Larger data chunks are compressed more effectively so the implemented
option allows specifying data chunk size to compress. Also at some cases
executing more write syscalls with smaller data size can take longer
than executing less write syscalls with bigger data size due to syscall
overhead so extracting bigger data chunks specified by the option value
could additionally decrease runtime overhead.
The second purpose is to avoid self monitoring live-lock issue in system
wide (-a) profiling mode. Profiling in system wide mode with compression
(-a -z) can additionally induce data into the kernel buffers along with
the data from monitored processes. If performance data rate and volume
from the monitored processes is high then trace streaming and
compression activity in the tool is also high. High tool process
activity can lead to subtle live-lock effect when compression of single
new byte from some of mmaped kernel buffer leads to generation of the
next single byte at some mmaped buffer. So perf tool process ends up in
endless self monitoring.
Implemented synch parameter is the mean to force data move independently
from the specified flush threshold value. Despite the provided flush
value the tool needs capability to unconditionally drain memory buffers,
at least in the end of the collection.
Committer testing:
Running with the default value, i.e. as soon as there is something to
read go on consuming, we first write the synthesized events, small
chunks of about 128 bytes:
# perf trace -m 2048 --call-graph dwarf -e write -- perf record
<SNIP>
101.142 ( 0.004 ms): perf/25821 write(fd: 3</root/perf.data>, buf: 0x210db60, count: 120) = 120
__libc_write (/usr/lib64/libpthread-2.28.so)
ion (/home/acme/bin/perf)
record__write (inlined)
process_synthesized_event (/home/acme/bin/perf)
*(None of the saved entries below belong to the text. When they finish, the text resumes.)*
/-- Settles O47: a legal word's line reads back as the line and assembles to the command's one word; an illegal word's text
starts with a `.`, and its digits are the word's, by Horner's rule. -/
theorem disassemblyReassembles : Obligations.DisassemblyReassembles := by
  refine fun w => ⟨fun i hi => ?_, fun e he => ?_⟩
  · have htext : disassemble w = lineText i.sourceLine := by rw [disassemble, hi]
    exact ⟨htext, by rw [htext, assembleText_lineText, encode_of_decode hi]⟩
  · have htext : disassemble w = ['.', 'w', 'o', 'r', 'd', ' ', '0', 'x'] ++ hexText w := by rw [disassemble, he]
    exact ⟨htext, rfl, readNumber_hexText w, by rw [htext]; exact assembleText_dot _⟩

end Sys2Proof.Machine
end

section
/-! PROOF. The construction (spec 40_construct.md R66 to R71; 41_keystream.md R73): the model's PRGA steps and key
schedule are those of the rules; what KEYB, SETDROP and INIT answer; and the commands of CONSTRUCT in any order. -/

namespace Sys2Proof.Machine

/-! ### The model's construction is the rules' -/

theorem prgaStepRule_prgaStep (c : Cipher) : PrgaStepRule c (prgaStep c) :=
  ⟨BitVec.toNat_add _ _, BitVec.toNat_add _ _, tableRead_tableSwap c.S _ _⟩

/-- The trace is the model's own steps. -/
theorem prgaRun_prgaSteps (n : Nat) (c : Cipher) : PrgaRun n c (prgaSteps n c) := by
  refine ⟨fun m => prgaSteps m c, rfl, rfl, fun m _ => ?_⟩
  beta_reduce
  rw [prgaSteps_succ]
  exact prgaStepRule_prgaStep _

theorem ksaAfter_jk_toNat (K : Table) (L n : Nat) :
    (ksaAfter K L (n + 1)).2.toNat =
      ((ksaAfter K L n).2.toNat + (tableRead (ksaAfter K L n).1 (BitVec.ofNat 8 n)).toNat +
        (tableRead K (BitVec.ofNat 8 (n % L))).toNat) % 256 := by
  rw [ksaAfter, ksaStep, BitVec.toNat_add, BitVec.toNat_add, Nat.mod_add_mod]

/-- The table and the accumulator of each step are the model's own. -/
theorem keyScheduled_keySchedule (K : Table) (L : Nat) : KeyScheduled K L (keySchedule K L) :=
  ⟨fun n => (ksaAfter K L n).1, fun n => (ksaAfter K L n).2, tableRead_identityTable, rfl, rfl,
    fun n _ => ⟨ksaAfter_jk_toNat K L n, tableRead_tableSwap _ _ _⟩⟩

theorem constructedBy_constructCipher (K : Table) (L d : Nat) : ConstructedBy K L d (constructCipher K L d) :=
  ⟨keySchedule K L, keyScheduled_keySchedule K L, prgaRun_prgaSteps d _⟩

/-- The key schedule reads no key byte past the length. -/
theorem SameKey.constructCipher_eq {klen : KeyLen} {s s' : State} (h : SameKey s s' klen.toNat)
    (hl : LegalKeyLength klen) (d : Nat) : constructCipher s.K klen.toNat d = constructCipher s'.K klen.toNat d := by
  rw [constructCipher, constructCipher, keySchedule, keySchedule, ksaAfter_congr hl.1 hl.2 h]

/-! ### INIT -/

theorem legalKeyLength_iff {klen : KeyLen} : LegalKeyLength klen ↔ ¬ (klen.toNat = 0 ∨ 256 < klen.toNat) := by
  unfold LegalKeyLength
  omega

theorem execInit_rejects {klen : KeyLen} (hl : ¬ LegalKeyLength klen) (s : State) :
    ∃ t, exec (.init klen) s = .next t ∧ Responds t 1#3 0x00#8 ∧ SameEngine s t ∧ SameHandshake s t :=
  ⟨_, execInit_illegal hl, rfl, by simp [SameEngine], by simp [SameHandshake]⟩

theorem execInit_constructs {klen : KeyLen} {s : State} (hl : LegalKeyLength klen) (hk : KeyLoaded s klen.toNat) :
    ∃ t, exec (.init klen) s = .next t ∧ Responds t 0#3 0x00#8 ∧ t.state = .ready ∧
      ConstructedBy s.K klen.toNat s.dropN.toNat t.cipher ∧
      t.K = s.K ∧ t.KW = s.KW ∧ t.dropN = s.dropN ∧ SameHandshake s t :=
  ⟨_, execInit_loaded hl hk, rfl, rfl, constructedBy_constructCipher _ _ _, rfl, rfl, rfl, by simp [SameHandshake]⟩

/-- An INIT of a legal length that answers a next state read a written key. -/
theorem execInit_legal_next {klen : KeyLen} {s t : State} (hl : LegalKeyLength klen)
    (h : exec (.init klen) s = .next t) :
    KeyLoaded s klen.toNat ∧
      t = ((s.withCipher (constructCipher s.K klen.toNat s.dropN.toNat)).withPhase .ready).respond .ok 0x00#8 := by
  change execInit klen s = .next t at h
  obtain ⟨hbad, -⟩ | ⟨-, a, -, -, e⟩ | ⟨-, hk, e⟩ := execInit_cases klen s
  · exact absurd hl hbad
  · cases e.symm.trans h
  · cases e.symm.trans h
    exact ⟨hk, rfl⟩

/-- A word is the command whose number in the assembly table it has. -/
theorem decode_of_number {w : Word32} {i : Instr} (h : w.toNat = i.sourceLine.number) : decode w = .ok i :=
  decode_eq_ok_iff.2 (encode_eq_iff.2 h)

theorem failsWith_of_illegalNumber {w : Word32} (h : IllegalNumber w.toNat) (s : State) : FailsWith w s 3#3 :=
  failsWith_of_decode_error (decode_error_iff.2 h) s

/-- Settles O15: the length check, the scan of the key and the construction are INIT's three cases. -/
theorem initConstructsEngine : Obligations.InitConstructsEngine := by
  refine ⟨fun klen s hbad => ?_, fun klen s hl hunwritten => ?_, fun klen s => execInit_constructs,
    fun w hop => ⟨?_, ?_⟩⟩
  · exact execInit_rejects (fun hl => legalKeyLength_iff.1 hl hbad) s
  · obtain ⟨hbad, -⟩ | ⟨-, a, ha, hw, e⟩ | ⟨-, hk, -⟩ := execInit_cases klen s
    · exact absurd hl hbad
    · exact ⟨a, ha, hw, e⟩
    · obtain ⟨b, hb, hw⟩ := hunwritten
      cases (hk b hb).symm.trans hw
  · intro hres
    apply decode_of_number
    rw [Instr.init_number, BitVec.toNat_ofNat]
    omega
  · intro hres
    exact failsWith_of_illegalNumber (.inr (.inr (.inr (.inl ⟨hop, hres⟩))))

/-- Settles O27: the identity is a permutation, and the swaps of the key schedule and of the PRGA steps keep it one. -/
theorem initEstablishesPermutation : Obligations.InitEstablishesPermutation :=
  fun _ _ hl hk => ⟨_, execInit_loaded hl hk, rfl, isPermutation_constructCipher _ _ _⟩

/-- A construction reads the key below its length and the drop count alone. -/
theorem SameKey.sameKeystream_init {klen : KeyLen} {s s' t t' : State} (h : SameKey s s' klen.toNat)
    (hl : LegalKeyLength klen) (hdrop : s.dropN = s'.dropN) (ht : exec (.init klen) s = .next t)
    (ht' : exec (.init klen) s' = .next t') : SameKeystream t t' := by
  obtain ⟨-, rfl⟩ := execInit_legal_next hl ht
  obtain ⟨-, rfl⟩ := execInit_legal_next hl ht'
  refine ⟨rfl, rfl, ?_⟩
  simp only [State.respond_cipher, State.withPhase_cipher, State.withCipher_cipher, h.constructCipher_eq hl, hdrop]

theorem decode_ne_init_of_mem_transformWords {data : List Byte} {w : Word32} (h : w ∈ transformWords data)
    (klen : KeyLen) : decode w ≠ .ok (.init klen) := by
  obtain ⟨d, -, rfl⟩ := List.mem_map.1 h
  simp [decode_encode]

/-- Settles O37: the two INITs leave the same keystream, from which a buffer's words are answered. -/
theorem constructionIsDeterministic : Obligations.ConstructionIsDeterministic := by
  intro klen s s' t t' hl hkey hdrop ht ht'
  have hsame := hkey.sameKeystream_init hl hdrop ht ht'
  refine ⟨hsame.cipher, fun data => ?_⟩
  obtain ⟨u, u', rs, hu, hu', -⟩ := hsame.transact_next (ws := transformWords data)
    fun _ hw => decode_ne_init_of_mem_transformWords hw
  exact ⟨u, u', rs, hu, hu'⟩

/-! ### KEYB and SETDROP -/

/-- A KEYB past the end of the key leaves the key as it was. -/
theorem sameKey_withKeyByte {idx : Byte} {L : Nat} (h : L ≤ idx.toNat) (kdata : Byte) (s : State) :
    SameKey (s.withKeyByte idx kdata) s L := by
  intro a ha
  have hne : a ≠ idx := by rintro rfl; omega
  rw [State.withKeyByte_K, tableRead_tableWrite, if_neg hne]

theorem KeyLoaded.withKeyByte {s : State} {L : Nat} (h : KeyLoaded s L) (idx kdata : Byte) :
    KeyLoaded (s.withKeyByte idx kdata) L := by
  intro a ha
  simp [keyByteWritten_withKeyByte, h a ha]

/-- An INIT of a length up to `IDX` does not see the byte a KEYB has written. -/
theorem execInit_after_keyb {klen : KeyLen} {idx kdata : Byte} {s u : State} (hidx : klen.toNat ≤ idx.toNat)
    (h : exec (.init klen) s = .next u) :
    ∃ v, exec (.init klen) ((s.withKeyByte idx kdata).respond .ok 0x00#8) = .next v ∧ v.cipher = u.cipher ∧
      v.rsp = u.rsp := by
  by_cases hl : LegalKeyLength klen
  · obtain ⟨hk, rfl⟩ := execInit_legal_next hl h
    exact ⟨_, execInit_loaded (s := (s.withKeyByte idx kdata).respond .ok 0x00#8) hl (hk.withKeyByte idx kdata),
      (sameKey_withKeyByte hidx kdata s).constructCipher_eq hl s.dropN.toNat, by simp⟩
  · cases (execInit_illegal hl).symm.trans h
    exact ⟨_, execInit_illegal hl, rfl, rfl⟩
perf_tool__process_synth_event (inlined)
perf_event__synthesize_mmap_events (/home/acme/bin/perf)
Then we move to reading the mmap buffers consuming the events put there
by the kernel perf infrastructure:
107.561 ( 0.005 ms): perf/25821 write(fd: 3</root/perf.data>, buf: 0x7f1befc02000, count: 336) = 336
__libc_write (/usr/lib64/libpthread-2.28.so)
ion (/home/acme/bin/perf)
record__write (inlined)
record__pushfn (/home/acme/bin/perf)
perf_mmap__push (/home/acme/bin/perf)
record__mmap_read_evlist (inlined)
record__mmap_read_all (inlined)
__cmd_record (inlined)
cmd_record (/home/acme/bin/perf)
12919.953 ( 0.136 ms): perf/25821 write(fd: 3</root/perf.data>, buf: 0x7f1befc83150, count: 184984) = 184984
<SNIP same backtrace as in the 107.561 timestamp>
12920.094 ( 0.155 ms): perf/25821 write(fd: 3</root/perf.data>, buf: 0x7f1befc02150, count: 261816) = 261816
<SNIP same backtrace as in the 107.561 timestamp>
12920.253 ( 0.093 ms): perf/25821 write(fd: 3</root/perf.data>, buf: 0x7f1befb81120, count: 170832) = 170832
<SNIP same backtrace as in the 107.561 timestamp>
If we limit it to write only when more than 16MB are available for
reading, it throttles that to a quarter of the --mmap-pages set for
'perf record', which by default get to 528384 bytes, found out using
'record -v':
mmap flush: 132096
mmap size 528384B
With that in place all the writes coming from
record__mmap_read_evlist(), i.e. from the mmap buffers setup by the
kernel perf infrastructure were at least 132096 bytes long.
Trying with a bigger mmap size:
perf trace -e write perf record -v -m 2048 --mmap-flush 16M
74982.928 ( 2.471 ms): perf/26500 write(fd: 3</root/perf.data>, buf: 0x7ff94a6cc000, count: 3580888) = 3580888
74985.406 ( 2.353 ms): perf/26500 write(fd: 3</root/perf.data>, buf: 0x7ff949ecb000, count: 3453256) = 3453256
74987.764 ( 2.629 ms): perf/26500 write(fd: 3</root/perf.data>, buf: 0x7ff9496ca000, count: 3859232) = 3859232
74990.399 ( 2.341 ms): perf/26500 write(fd: 3</root/perf.data>, buf: 0x7ff948ec9000, count: 3769032) = 3769032
74992.744 ( 2.064 ms): perf/26500 write(fd: 3</root/perf.data>, buf: 0x7ff9486c8000, count: 3310520) = 3310520
74994.814 ( 2.619 ms): perf/26500 write(fd: 3</root/perf.data>, buf: 0x7ff947ec7000, count: 4194688) = 4194688
74997.439 ( 2.787 ms): perf/26500 write(fd: 3</root/perf.data>, buf: 0x7ff9476c6000, count: 4029760) = 4029760
Was again limited to a quarter of the mmap size:
mmap flush: 2098176
mmap size 8392704B
A warning about that would be good to have but can be added later,
something like:
"max flush is a quarter of the mmap size, if wanting to bump the mmap
flush further, bump the mmap size as well using -m/--mmap-pages"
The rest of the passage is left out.